-- ==== Sys2Proof/Laws/State.lean ====
section
/-! SUPPORT. What each update of the state leaves and sets, field by field, so that no later proof unfolds a record update. -/

set_option Elab.async false

namespace Sys2Proof.Machine

@[simp] theorem State.putCore_inputs (s : State) (n : Nat) (c : CoreSt) : (s.putCore n c).inputs = s.inputs := rfl
@[simp] theorem State.putCore_sel (s : State) (n : Nat) (c : CoreSt) : (s.putCore n c).sel = s.sel := rfl
@[simp] theorem State.putCore_tick (s : State) (n : Nat) (c : CoreSt) : (s.putCore n c).tick = s.tick := rfl
@[simp] theorem State.putCore_clk (s : State) (n : Nat) (c : CoreSt) : (s.putCore n c).clk = s.clk := rfl
@[simp] theorem State.putCore_timeNs (s : State) (n : Nat) (c : CoreSt) : (s.putCore n c).timeNs = s.timeNs := rfl
@[simp] theorem State.putCore_mem (s : State) (n : Nat) (c : CoreSt) : (s.putCore n c).mem = s.mem := rfl
@[simp] theorem State.putCore_host (s : State) (n : Nat) (c : CoreSt) : (s.putCore n c).host = s.host := rfl
@[simp] theorem State.putCore_chip (s : State) (n : Nat) (c : CoreSt) : (s.putCore n c).chip = s.chip := rfl
@[simp] theorem State.putCore_storeQ (s : State) (n : Nat) (c : CoreSt) : (s.putCore n c).storeQ = s.storeQ := rfl
@[simp] theorem State.putCore_loadQ (s : State) (n : Nat) (c : CoreSt) : (s.putCore n c).loadQ = s.loadQ := rfl
@[simp] theorem State.putCore_remoteQ (s : State) (n : Nat) (c : CoreSt) : (s.putCore n c).remoteQ = s.remoteQ := rfl
@[simp] theorem State.putCore_writers (s : State) (n : Nat) (c : CoreSt) : (s.putCore n c).writers = s.writers := rfl
@[simp] theorem State.putCore_tlb (s : State) (n : Nat) (c : CoreSt) : (s.putCore n c).tlb = s.tlb := rfl
@[simp] theorem State.putCore_poison (s : State) (n : Nat) (c : CoreSt) : (s.putCore n c).poison = s.poison := rfl
@[simp] theorem State.putCore_chipPoison (s : State) (n : Nat) (c : CoreSt) : (s.putCore n c).chipPoison = s.chipPoison := rfl
@[simp] theorem State.putCore_spadPoison (s : State) (n : Nat) (c : CoreSt) : (s.putCore n c).spadPoison = s.spadPoison := rfl
@[simp] theorem State.putCore_left (s : State) (n : Nat) (c : CoreSt) : (s.putCore n c).left = s.left := rfl
@[simp] theorem State.putCore_teams (s : State) (n : Nat) (c : CoreSt) : (s.putCore n c).teams = s.teams := rfl
@[simp] theorem State.putCore_blocks (s : State) (n : Nat) (c : CoreSt) : (s.putCore n c).blocks = s.blocks := rfl
@[simp] theorem State.putCore_conts (s : State) (n : Nat) (c : CoreSt) : (s.putCore n c).conts = s.conts := rfl
@[simp] theorem State.putCore_nodes (s : State) (n : Nat) (c : CoreSt) : (s.putCore n c).nodes = s.nodes := rfl
@[simp] theorem State.putCore_parts (s : State) (n : Nat) (c : CoreSt) : (s.putCore n c).parts = s.parts := rfl
@[simp] theorem State.putCore_ctxs (s : State) (n : Nat) (c : CoreSt) : (s.putCore n c).ctxs = s.ctxs := rfl
@[simp] theorem State.putCore_groups (s : State) (n : Nat) (c : CoreSt) : (s.putCore n c).groups = s.groups := rfl
@[simp] theorem State.putCore_pkg (s : State) (n : Nat) (c : CoreSt) : (s.putCore n c).pkg = s.pkg := rfl
@[simp] theorem State.putCore_nextId (s : State) (n : Nat) (c : CoreSt) : (s.putCore n c).nextId = s.nextId := rfl

@[simp] theorem State.putPart_inputs (s : State) (p : Part) : (s.putPart p).inputs = s.inputs := rfl
@[simp] theorem State.putPart_sel (s : State) (p : Part) : (s.putPart p).sel = s.sel := rfl
@[simp] theorem State.putPart_tick (s : State) (p : Part) : (s.putPart p).tick = s.tick := rfl
@[simp] theorem State.putPart_clk (s : State) (p : Part) : (s.putPart p).clk = s.clk := rfl
@[simp] theorem State.putPart_timeNs (s : State) (p : Part) : (s.putPart p).timeNs = s.timeNs := rfl
@[simp] theorem State.putPart_mem (s : State) (p : Part) : (s.putPart p).mem = s.mem := rfl
@[simp] theorem State.putPart_host (s : State) (p : Part) : (s.putPart p).host = s.host := rfl
@[simp] theorem State.putPart_chip (s : State) (p : Part) : (s.putPart p).chip = s.chip := rfl
@[simp] theorem State.putPart_storeQ (s : State) (p : Part) : (s.putPart p).storeQ = s.storeQ := rfl
@[simp] theorem State.putPart_loadQ (s : State) (p : Part) : (s.putPart p).loadQ = s.loadQ := rfl
@[simp] theorem State.putPart_remoteQ (s : State) (p : Part) : (s.putPart p).remoteQ = s.remoteQ := rfl
@[simp] theorem State.putPart_writers (s : State) (p : Part) : (s.putPart p).writers = s.writers := rfl
@[simp] theorem State.putPart_tlb (s : State) (p : Part) : (s.putPart p).tlb = s.tlb := rfl
@[simp] theorem State.putPart_poison (s : State) (p : Part) : (s.putPart p).poison = s.poison := rfl
@[simp] theorem State.putPart_chipPoison (s : State) (p : Part) : (s.putPart p).chipPoison = s.chipPoison := rfl
@[simp] theorem State.putPart_spadPoison (s : State) (p : Part) : (s.putPart p).spadPoison = s.spadPoison := rfl
@[simp] theorem State.putPart_left (s : State) (p : Part) : (s.putPart p).left = s.left := rfl
@[simp] theorem State.putPart_cores (s : State) (p : Part) : (s.putPart p).cores = s.cores := rfl
@[simp] theorem State.putPart_teams (s : State) (p : Part) : (s.putPart p).teams = s.teams := rfl
@[simp] theorem State.putPart_blocks (s : State) (p : Part) : (s.putPart p).blocks = s.blocks := rfl
@[simp] theorem State.putPart_conts (s : State) (p : Part) : (s.putPart p).conts = s.conts := rfl
@[simp] theorem State.putPart_nodes (s : State) (p : Part) : (s.putPart p).nodes = s.nodes := rfl
@[simp] theorem State.putPart_ctxs (s : State) (p : Part) : (s.putPart p).ctxs = s.ctxs := rfl
@[simp] theorem State.putPart_groups (s : State) (p : Part) : (s.putPart p).groups = s.groups := rfl
@[simp] theorem State.putPart_pkg (s : State) (p : Part) : (s.putPart p).pkg = s.pkg := rfl
@[simp] theorem State.putPart_nextId (s : State) (p : Part) : (s.putPart p).nextId = s.nextId := rfl

@[simp] theorem State.putCtx_inputs (s : State) (c : Ctx) : (s.putCtx c).inputs = s.inputs := rfl
@[simp] theorem State.putCtx_sel (s : State) (c : Ctx) : (s.putCtx c).sel = s.sel := rfl
@[simp] theorem State.putCtx_tick (s : State) (c : Ctx) : (s.putCtx c).tick = s.tick := rfl
@[simp] theorem State.putCtx_clk (s : State) (c : Ctx) : (s.putCtx c).clk = s.clk := rfl
@[simp] theorem State.putCtx_timeNs (s : State) (c : Ctx) : (s.putCtx c).timeNs = s.timeNs := rfl
@[simp] theorem State.putCtx_mem (s : State) (c : Ctx) : (s.putCtx c).mem = s.mem := rfl
@[simp] theorem State.putCtx_host (s : State) (c : Ctx) : (s.putCtx c).host = s.host := rfl
@[simp] theorem State.putCtx_chip (s : State) (c : Ctx) : (s.putCtx c).chip = s.chip := rfl
@[simp] theorem State.putCtx_storeQ (s : State) (c : Ctx) : (s.putCtx c).storeQ = s.storeQ := rfl
@[simp] theorem State.putCtx_loadQ (s : State) (c : Ctx) : (s.putCtx c).loadQ = s.loadQ := rfl
@[simp] theorem State.putCtx_remoteQ (s : State) (c : Ctx) : (s.putCtx c).remoteQ = s.remoteQ := rfl
@[simp] theorem State.putCtx_writers (s : State) (c : Ctx) : (s.putCtx c).writers = s.writers := rfl
@[simp] theorem State.putCtx_tlb (s : State) (c : Ctx) : (s.putCtx c).tlb = s.tlb := rfl
@[simp] theorem State.putCtx_poison (s : State) (c : Ctx) : (s.putCtx c).poison = s.poison := rfl
@[simp] theorem State.putCtx_chipPoison (s : State) (c : Ctx) : (s.putCtx c).chipPoison = s.chipPoison := rfl
@[simp] theorem State.putCtx_spadPoison (s : State) (c : Ctx) : (s.putCtx c).spadPoison = s.spadPoison := rfl
@[simp] theorem State.putCtx_left (s : State) (c : Ctx) : (s.putCtx c).left = s.left := rfl
@[simp] theorem State.putCtx_cores (s : State) (c : Ctx) : (s.putCtx c).cores = s.cores := rfl
@[simp] theorem State.putCtx_teams (s : State) (c : Ctx) : (s.putCtx c).teams = s.teams := rfl
@[simp] theorem State.putCtx_blocks (s : State) (c : Ctx) : (s.putCtx c).blocks = s.blocks := rfl
@[simp] theorem State.putCtx_conts (s : State) (c : Ctx) : (s.putCtx c).conts = s.conts := rfl
@[simp] theorem State.putCtx_nodes (s : State) (c : Ctx) : (s.putCtx c).nodes = s.nodes := rfl
@[simp] theorem State.putCtx_parts (s : State) (c : Ctx) : (s.putCtx c).parts = s.parts := rfl
@[simp] theorem State.putCtx_groups (s : State) (c : Ctx) : (s.putCtx c).groups = s.groups := rfl
@[simp] theorem State.putCtx_pkg (s : State) (c : Ctx) : (s.putCtx c).pkg = s.pkg := rfl
@[simp] theorem State.putCtx_nextId (s : State) (c : Ctx) : (s.putCtx c).nextId = s.nextId := rfl

@[simp] theorem State.putTeam_inputs (s : State) (t : Team) : (s.putTeam t).inputs = s.inputs := rfl
@[simp] theorem State.putTeam_sel (s : State) (t : Team) : (s.putTeam t).sel = s.sel := rfl
@[simp] theorem State.putTeam_tick (s : State) (t : Team) : (s.putTeam t).tick = s.tick := rfl
@[simp] theorem State.putTeam_clk (s : State) (t : Team) : (s.putTeam t).clk = s.clk := rfl
@[simp] theorem State.putTeam_timeNs (s : State) (t : Team) : (s.putTeam t).timeNs = s.timeNs := rfl
@[simp] theorem State.putTeam_mem (s : State) (t : Team) : (s.putTeam t).mem = s.mem := rfl
@[simp] theorem State.putTeam_host (s : State) (t : Team) : (s.putTeam t).host = s.host := rfl
@[simp] theorem State.putTeam_chip (s : State) (t : Team) : (s.putTeam t).chip = s.chip := rfl
@[simp] theorem State.putTeam_storeQ (s : State) (t : Team) : (s.putTeam t).storeQ = s.storeQ := rfl
@[simp] theorem State.putTeam_loadQ (s : State) (t : Team) : (s.putTeam t).loadQ = s.loadQ := rfl
@[simp] theorem State.putTeam_remoteQ (s : State) (t : Team) : (s.putTeam t).remoteQ = s.remoteQ := rfl
@[simp] theorem State.putTeam_writers (s : State) (t : Team) : (s.putTeam t).writers = s.writers := rfl
@[simp] theorem State.putTeam_tlb (s : State) (t : Team) : (s.putTeam t).tlb = s.tlb := rfl
@[simp] theorem State.putTeam_poison (s : State) (t : Team) : (s.putTeam t).poison = s.poison := rfl
@[simp] theorem State.putTeam_chipPoison (s : State) (t : Team) : (s.putTeam t).chipPoison = s.chipPoison := rfl
@[simp] theorem State.putTeam_spadPoison (s : State) (t : Team) : (s.putTeam t).spadPoison = s.spadPoison := rfl
@[simp] theorem State.putTeam_left (s : State) (t : Team) : (s.putTeam t).left = s.left := rfl
@[simp] theorem State.putTeam_cores (s : State) (t : Team) : (s.putTeam t).cores = s.cores := rfl
@[simp] theorem State.putTeam_blocks (s : State) (t : Team) : (s.putTeam t).blocks = s.blocks := rfl
@[simp] theorem State.putTeam_conts (s : State) (t : Team) : (s.putTeam t).conts = s.conts := rfl
@[simp] theorem State.putTeam_nodes (s : State) (t : Team) : (s.putTeam t).nodes = s.nodes := rfl
@[simp] theorem State.putTeam_parts (s : State) (t : Team) : (s.putTeam t).parts = s.parts := rfl
@[simp] theorem State.putTeam_ctxs (s : State) (t : Team) : (s.putTeam t).ctxs = s.ctxs := rfl
@[simp] theorem State.putTeam_groups (s : State) (t : Team) : (s.putTeam t).groups = s.groups := rfl
@[simp] theorem State.putTeam_pkg (s : State) (t : Team) : (s.putTeam t).pkg = s.pkg := rfl
@[simp] theorem State.putTeam_nextId (s : State) (t : Team) : (s.putTeam t).nextId = s.nextId := rfl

_ _ _ _

WHAT YOU ARE ASKED TO DO:
Would you return each line of the material above, unchanged, from the first one through the line where "n c).mem = s.mem := rfl" appears?

ANSWER BOX:
-- ==== Sys2Proof/Laws/State.lean ====
section
/-! SUPPORT. What each update of the state leaves and sets, field by field, so that no later proof unfolds a record update. -/

set_option Elab.async false

namespace Sys2Proof.Machine

@[simp] theorem State.putCore_inputs (s : State) (n : Nat) (c : CoreSt) : (s.putCore n c).inputs = s.inputs := rfl
@[simp] theorem State.putCore_sel (s : State) (n : Nat) (c : CoreSt) : (s.putCore n c).sel = s.sel := rfl
@[simp] theorem State.putCore_tick (s : State) (n : Nat) (c : CoreSt) : (s.putCore n c).tick = s.tick := rfl
@[simp] theorem State.putCore_clk (s : State) (n : Nat) (c : CoreSt) : (s.putCore n c).clk = s.clk := rfl
@[simp] theorem State.putCore_timeNs (s : State) (n : Nat) (c : CoreSt) : (s.putCore n c).timeNs = s.timeNs := rfl
@[simp] theorem State.putCore_mem (s : State) (n : Nat) (c : CoreSt) : (s.putCore n c).mem = s.mem := rfl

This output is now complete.